TITLE:
BCN-YOLO: A Deep Learning Network for PCB Defect Detection
AUTHORS:
Junjie Liu, Shuxin Yao, Boxiong Li, Jianqing Liu
KEYWORDS:
PCB Bare Board, YOLOv7, Small Object Detection, Loss Function, Attention Mechanism
JOURNAL NAME:
Journal of Computer and Communications,
Vol.13 No.8,
August
7,
2025
ABSTRACT: To address the issues of missed detection and false detection during the defect inspection process of the PCB, an improved YOLOv7-based algorithm for PCB defect detection is proposed. Firstly, the Bi-Former attention mechanism and CARAFE upsampling operator are introduced into the original YOLOv7 backbone network to achieve more flexible computation allocation and content awareness, enabling the network to dynamically perceive sparsity in queries.

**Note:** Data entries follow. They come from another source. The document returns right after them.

/-- SETGPIO (R119). -/
def Obligations.SetGpioDoesItsRule : Prop :=
  encode .setGpio = [0x00000007] ∧ ∀ s : State,
    FlushEnds .setGpio s s .out .outputPort ∧
    (s.Inv → s.fsm ≠ .fault → ∃ b, pack s.cfg.nonbinaryPack s.out = .ok b)

/-- GETGPIO (R120): INP, not OUT, is refreshed. -/
def Obligations.GetGpioDoesItsRule : Prop :=
  encode .getGpio = [0x00000008] ∧ ∀ s : State,
    ReadEnds .getGpio s .inp .inputPort (fun b => { s with inp := unpackBits b }) (fun b => b)

/-- PINMODE (R143): no-op unless the value is binary and the pin is in 0 to 7; else MODE[pin] is stored and MODE flushed. -/
def Obligations.PinModeDoesItsRule : Prop :=
  encode (.pinMode 3 1) = [0x00010309] ∧
  (∀ pin val : Byte, encode (.pinMode pin val) = [0x09#32 ||| pin.setWidth 32 <<< 8 ||| val.setWidth 32 <<< 16]) ∧
  ∀ (s : State) (pin val : Byte),
    (¬((val = 0 ∨ val = 1) ∧ 0 ≤ pin.toInt ∧ pin.toInt ≤ 7) → IsNoop (.pinMode pin val) s) ∧
    ∀ i : Fin 8, pin.toInt = i.val → val = 0 ∨ val = 1 →
      FlushEnds (.pinMode pin val) s { s with mode := s.mode.set i.val val } .mode .configuration ∧
      (s.Inv → s.fsm ≠ .fault → ∃ b, pack s.cfg.nonbinaryPack (s.mode.set i.val val) = .ok b)

/-- PINMODEPORT (R144): no-op unless the list has 8 elements; else element i goes to MODE[i], unchecked, and MODE is
flushed. -/
def Obligations.PinModePortDoesItsRule : Prop :=
  (∀ a : PinArray, (encode (.pinModePort a.toList)).head? = some 0x0800000A) ∧
  ∀ s : State,
    (∀ list : List Byte, list.length ≠ 8 → IsNoop (.pinModePort list) s) ∧
    ∀ a : PinArray, FlushEnds (.pinModePort a.toList) s { s with mode := a } .mode .configuration ∧
      (s.cfg.nonbinaryPack = .fault → (∃ i : Fin 8, 1 < a[i].toNat) →
        EndsInFault (.pinModePort a.toList) s { s with mode := a } 0x02) ∧
      (s.cfg.nonbinaryPack = .positional → (∃ i : Fin 8, 0x100 ≤ a[i].toNat * 2 ^ i.val) →
        EndsInFault (.pinModePort a.toList) s { s with mode := a } 0x03)

/-- INVERTPIN (R145): the value is checked only when P_INVERTPIN_VALIDATES is true. -/
def Obligations.InvertPinDoesItsRule : Prop :=
  encode (.invertPin 0 1) = [0x0001000B] ∧
  (∀ pin val : Byte, encode (.invertPin pin val) = [0x0B#32 ||| pin.setWidth 32 <<< 8 ||| val.setWidth 32 <<< 16]) ∧
  ∀ (s : State) (pin val : Byte),
    (¬((s.cfg.invertPinValidates = false ∨ val = 0 ∨ val = 1) ∧ 0 ≤ pin.toInt ∧ pin.toInt ≤ 7) →
      IsNoop (.invertPin pin val) s) ∧
    ∀ i : Fin 8, pin.toInt = i.val → s.cfg.invertPinValidates = false ∨ val = 0 ∨ val = 1 →
      FlushEnds (.invertPin pin val) s { s with inv := s.inv.set i.val val } .inv .inversion ∧
      (s.Inv → s.fsm ≠ .fault →
        val.toNat ≤ 1 ∨ (s.cfg.nonbinaryPack = .positional ∧ val.toNat * 2 ^ i.val < 0x100) →
        ∃ b, pack s.cfg.nonbinaryPack (s.inv.set i.val val) = .ok b) ∧
      (s.cfg.nonbinaryPack = .fault → 1 < val.toNat →
        EndsInFault (.invertPin pin val) s { s with inv := s.inv.set i.val val } 0x02) ∧
      (s.cfg.nonbinaryPack = .positional → 0x100 ≤ val.toNat * 2 ^ i.val →
        EndsInFault (.invertPin pin val) s { s with inv := s.inv.set i.val val } 0x03)

/-- INVERTPINPORT (R146). -/
def Obligations.InvertPinPortDoesItsRule : Prop :=
  (∀ a : PinArray, (encode (.invertPinPort a.toList)).head? = some 0x0800000C) ∧
  ∀ s : State,
    (∀ list : List Byte, list.length ≠ 8 → IsNoop (.invertPinPort list) s) ∧
    ∀ a : PinArray, FlushEnds (.invertPinPort a.toList) s { s with inv := a } .inv .inversion ∧
      (s.cfg.nonbinaryPack = .fault → (∃ i : Fin 8, 1 < a[i].toNat) →
        EndsInFault (.invertPinPort a.toList) s { s with inv := a } 0x02) ∧
      (s.cfg.nonbinaryPack = .positional → (∃ i : Fin 8, 0x100 ≤ a[i].toNat * 2 ^ i.val) →
        EndsInFault (.invertPinPort a.toList) s { s with inv := a } 0x03)

/-- DIGITALWRITE (R147): only the pin is checked; any value 0 to 255 is stored. -/
def Obligations.DigitalWriteDoesItsRule : Prop :=
  encode (.digitalWrite 1 1) = [0x0001010D] ∧
  (∀ pin val : Byte, encode (.digitalWrite pin val) = [0x0D#32 ||| pin.setWidth 32 <<< 8 ||| val.setWidth 32 <<< 16]) ∧
  ∀ (s : State) (pin val : Byte),
    (¬(0 ≤ pin.toInt ∧ pin.toInt ≤ 7) → IsNoop (.digitalWrite pin val) s) ∧
    ∀ i : Fin 8, pin.toInt = i.val →
      FlushEnds (.digitalWrite pin val) s { s with out := s.out.set i.val val } .out .outputPort ∧
      (s.Inv → s.fsm ≠ .fault →
        val.toNat ≤ 1 ∨ (s.cfg.nonbinaryPack = .positional ∧ val.toNat * 2 ^ i.val < 0x100) →
        ∃ b, pack s.cfg.nonbinaryPack (s.out.set i.val val) = .ok b) ∧
      (s.cfg.nonbinaryPack = .fault → 1 < val.toNat →
        EndsInFault (.digitalWrite pin val) s { s with out := s.out.set i.val val } 0x02) ∧
      (s.cfg.nonbinaryPack = .positional → 0x100 ≤ val.toNat * 2 ^ i.val →
        EndsInFault (.digitalWrite pin val) s { s with out := s.out.set i.val val } 0x03)

/-- DIGITALWRITEPORT (R148). -/
def Obligations.DigitalWritePortDoesItsRule : Prop :=
  (∀ a : PinArray, (encode (.digitalWritePort a.toList)).head? = some 0x0800000E) ∧
  ∀ s : State,
    (∀ list : List Byte, list.length ≠ 8 → IsNoop (.digitalWritePort list) s) ∧
    ∀ a : PinArray, FlushEnds (.digitalWritePort a.toList) s { s with out := a } .out .outputPort ∧
      (s.cfg.nonbinaryPack = .fault → (∃ i : Fin 8, 1 < a[i].toNat) →
        EndsInFault (.digitalWritePort a.toList) s { s with out := a } 0x02) ∧
      (s.cfg.nonbinaryPack = .positional → (∃ i : Fin 8, 0x100 ≤ a[i].toNat * 2 ^ i.val) →
        EndsInFault (.digitalWritePort a.toList) s { s with out := a } 0x03)

/-- DIGITALREAD (R149): an invalid pin returns no value and reads nothing; a valid one refreshes all of INP and returns the
bit of that pin. -/
def Obligations.DigitalReadDoesItsRule : Prop :=
  encode (.digitalRead 0) = [0x0000000F] ∧ encode (.digitalRead (-1)) = [0x0000FF0F] ∧
  (∀ pin : Byte, encode (.digitalRead pin) = [0x0F#32 ||| pin.setWidth 32 <<< 8]) ∧
  ∀ (s : State) (pin : Byte),
    (¬(0 ≤ pin.toInt ∧ pin.toInt ≤ 7) → IsNoop (.digitalRead pin) s) ∧
    ∀ i : Fin 8, pin.toInt = i.val →
      ReadEnds (.digitalRead pin) s (.inpPin i) .inputPort (fun b => { s with inp := unpackBits b })
        (fun b => if b.getLsbD i.val then 0x01 else 0x00)

/-- DIGITALREADPORT (R150): the byte returned is the byte read. -/
def Obligations.DigitalReadPortDoesItsRule : Prop :=
  encode .digitalReadPort = [0x00000010] ∧ ∀ s : State,
    ReadEnds .digitalReadPort s .inpPort .inputPort (fun b => { s with inp := unpackBits b }) (fun b => b)

/-! ### Rules over all commands -/

/-- R170: an invalid argument makes the command a no-op, in each of the cases the rule lists. -/
def Obligations.InvalidArgumentsAreNoops : Prop :=
  ∀ (s : State) (pin val : Byte) (list : List Byte),
    (pin.toInt < 0 ∨ 7 < pin.toInt →
      IsNoop (.pinMode pin val) s ∧ IsNoop (.invertPin pin val) s ∧ IsNoop (.digitalWrite pin val) s ∧
      IsNoop (.digitalRead pin) s) ∧
    (1 < val.toNat →
      IsNoop (.pinMode pin val) s ∧ (s.cfg.invertPinValidates = true → IsNoop (.invertPin pin val) s)) ∧
    (list.length ≠ 8 →
      IsNoop (.pinModePort list) s ∧ IsNoop (.invertPinPort list) s ∧ IsNoop (.digitalWritePort list) s)

/-- R67, R47 and R66: a command makes at most one transaction, of the kind its row of the table names, at the configured
address; no step makes more than one, and none reads OUTPUT_PORT or writes INPUT_PORT. -/
def Obligations.TransactionsAreThoseOfTheTable : Prop :=
  (∀ (i : Instr) (s t : State), exec i s = .next t → AtMostOne s t fun x => x = trafficOf i) ∧
  ∀ s t : State, step s = .next t →
    AtMostOne s t fun x => x ≠ .read .outputPort ∧ x ≠ .write .inputPort

/-- R21 to R24 and R34: which commands write which array, and that no command writes the configuration, the registers that
held it while it was received, the command stream or a reset request. -/
def Obligations.CommandsWriteOnlyTheirArrays : Prop :=
  ∀ (i : Instr) (s t : State), exec i s = .next t →
    (t.cfg = s.cfg ∧ t.hdr = s.hdr ∧ t.listBuf = s.listBuf ∧ t.listCnt = s.listCnt ∧ t.cmdIn = s.cmdIn ∧
      t.resetReq = s.resetReq) ∧
    (t.mode = s.mode ∨ i = .getMode ∨ (∃ p v, i = .pinMode p v) ∨ ∃ l, i = .pinModePort l) ∧
    (t.inv = s.inv ∨ i = .getInversion ∨ (∃ p v, i = .invertPin p v) ∨ ∃ l, i = .invertPinPort l) ∧
    (t.out = s.out ∨ (∃ p v, i = .digitalWrite p v) ∨ ∃ l, i = .digitalWritePort l) ∧
    (t.inp = s.inp ∨ i = .getGpio ∨ (∃ p, i = .digitalRead p) ∨ i = .digitalReadPort)

/-- R26, R27, R28, R30 and R90: a command ends in IDLE with a response of R90 and k advanced by one, or in FAULT with its
fault's code and response, or waits in BUS with none of these changed; it never stops the machine. That a wait ends the step
is the model's choice (notes/assumptions/1.md and 11.md). -/
def Obligations.CommandsEndInIdleFaultOrBus : Prop :=
  ∀ (i : Instr) (s : State), ∃ t, exec i s = .next t ∧
    ((t.fsm = .idle ∧ t.RspUnfaulted ∧ t.k = s.k + 1 ∧ t.faultCode = s.faultCode) ∨
     (t.fsm = .fault ∧ t.RspFaulted) ∨
     ((∃ op, t.fsm = .bus op) ∧ t.rsp = s.rsp ∧ t.k = s.k ∧ t.faultCode = s.faultCode ∧ t.hist = s.hist))

/-- R32: VALID after a command that has ended without a fault is 1 for ISCONNECTED, BEGIN, the get commands,
DIGITALREADPORT and DIGITALREAD with a valid pin, and 0 for every other; FAULT is 1 after a fault alone. -/
def Obligations.ValidAndFaultFlags : Prop :=
  ∀ (i : Instr) (s t : State), exec i s = .next t →
    (t.fsm = .idle → rspFaulted t.rsp = false ∧
      (rspValid t.rsp = true ↔
        i = .isConnected ∨ i = .beginCmd ∨ i = .getMode ∨ i = .getInversion ∨ i = .getGpio ∨ i = .digitalReadPort ∨
        ∃ p, i = .digitalRead p ∧ 0 ≤ p.toInt ∧ p.toInt ≤ 7)) ∧
    (t.fsm = .fault → rspFaulted t.rsp = true ∧ rspValid t.rsp = false ∧ rspData t.rsp = t.faultCode)

/-- R174: what a command's fault leaves. In every case the command has stored its element or its list, if it is a set command
that stores one, and of the four arrays nothing else is changed. After a fault of PACK no transaction was made, and the array
that now does not pack is the one of the command's register; after a failed write the failed write of the array's byte is
recorded; after a failed read no array is changed at all and the failed read is recorded. -/
def Obligations.FaultsArePrecise : Prop :=
  ∀ (i : Instr) (s t : State), exec i s = .next t → t.fsm = .fault → StoredOnly i s t ∧
    (((t.faultCode = 0x02 ∨ t.faultCode = 0x03) ∧ t.hist = s.hist ∧ t.transport = s.transport ∧
      ∃ a : CacheArray, (∀ b, pack s.cfg.nonbinaryPack (t.cached a) ≠ .ok b) ∧ trafficOf i = .write a.reg) ∨
    (t.faultCode = 0x05 ∧ ∃ (a : CacheArray) (b : Byte), trafficOf i = .write a.reg ∧
      pack s.cfg.nonbinaryPack (t.cached a) = .ok b ∧ t.hist = s.hist ++ [.writeFail s.cfg.addr a.reg b]) ∨
    (t.faultCode = 0x04 ∧ ∃ r, trafficOf i = .read r ∧ t.hist = s.hist ++ [.readFail s.cfg.addr r] ∧
      t.mode = s.mode ∧ t.inv = s.inv ∧ t.out = s.out ∧ t.inp = s.inp))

Secondly, a powerful feature pyramid network, CMPANet, is proposed to extract more shallow features, effectively improving the model’s detection performance on small targets. Finally, the NWD loss function is introduced to optimize the regression loss function in combination with IoU, reducing sensitivity to position deviations of small targets. Experimental results demonstrate that the modified YOLOv7 achieves a mAP@0.5 value of 95.25%. Compared to the original model, the mAP@0.5 and mAP@0.5:0.9 values are improved by 3.32% and 2.86%, respectively, while the F1 score is enhanced by 3.91%. The detection speed is 44.84 FPS. These improvements effectively enhance the accuracy of detecting small target defects on PCBs. Additionally, the performance on AI-TOD, Tiny-Person, and Wider-Person small target datasets shows improvements over the original network.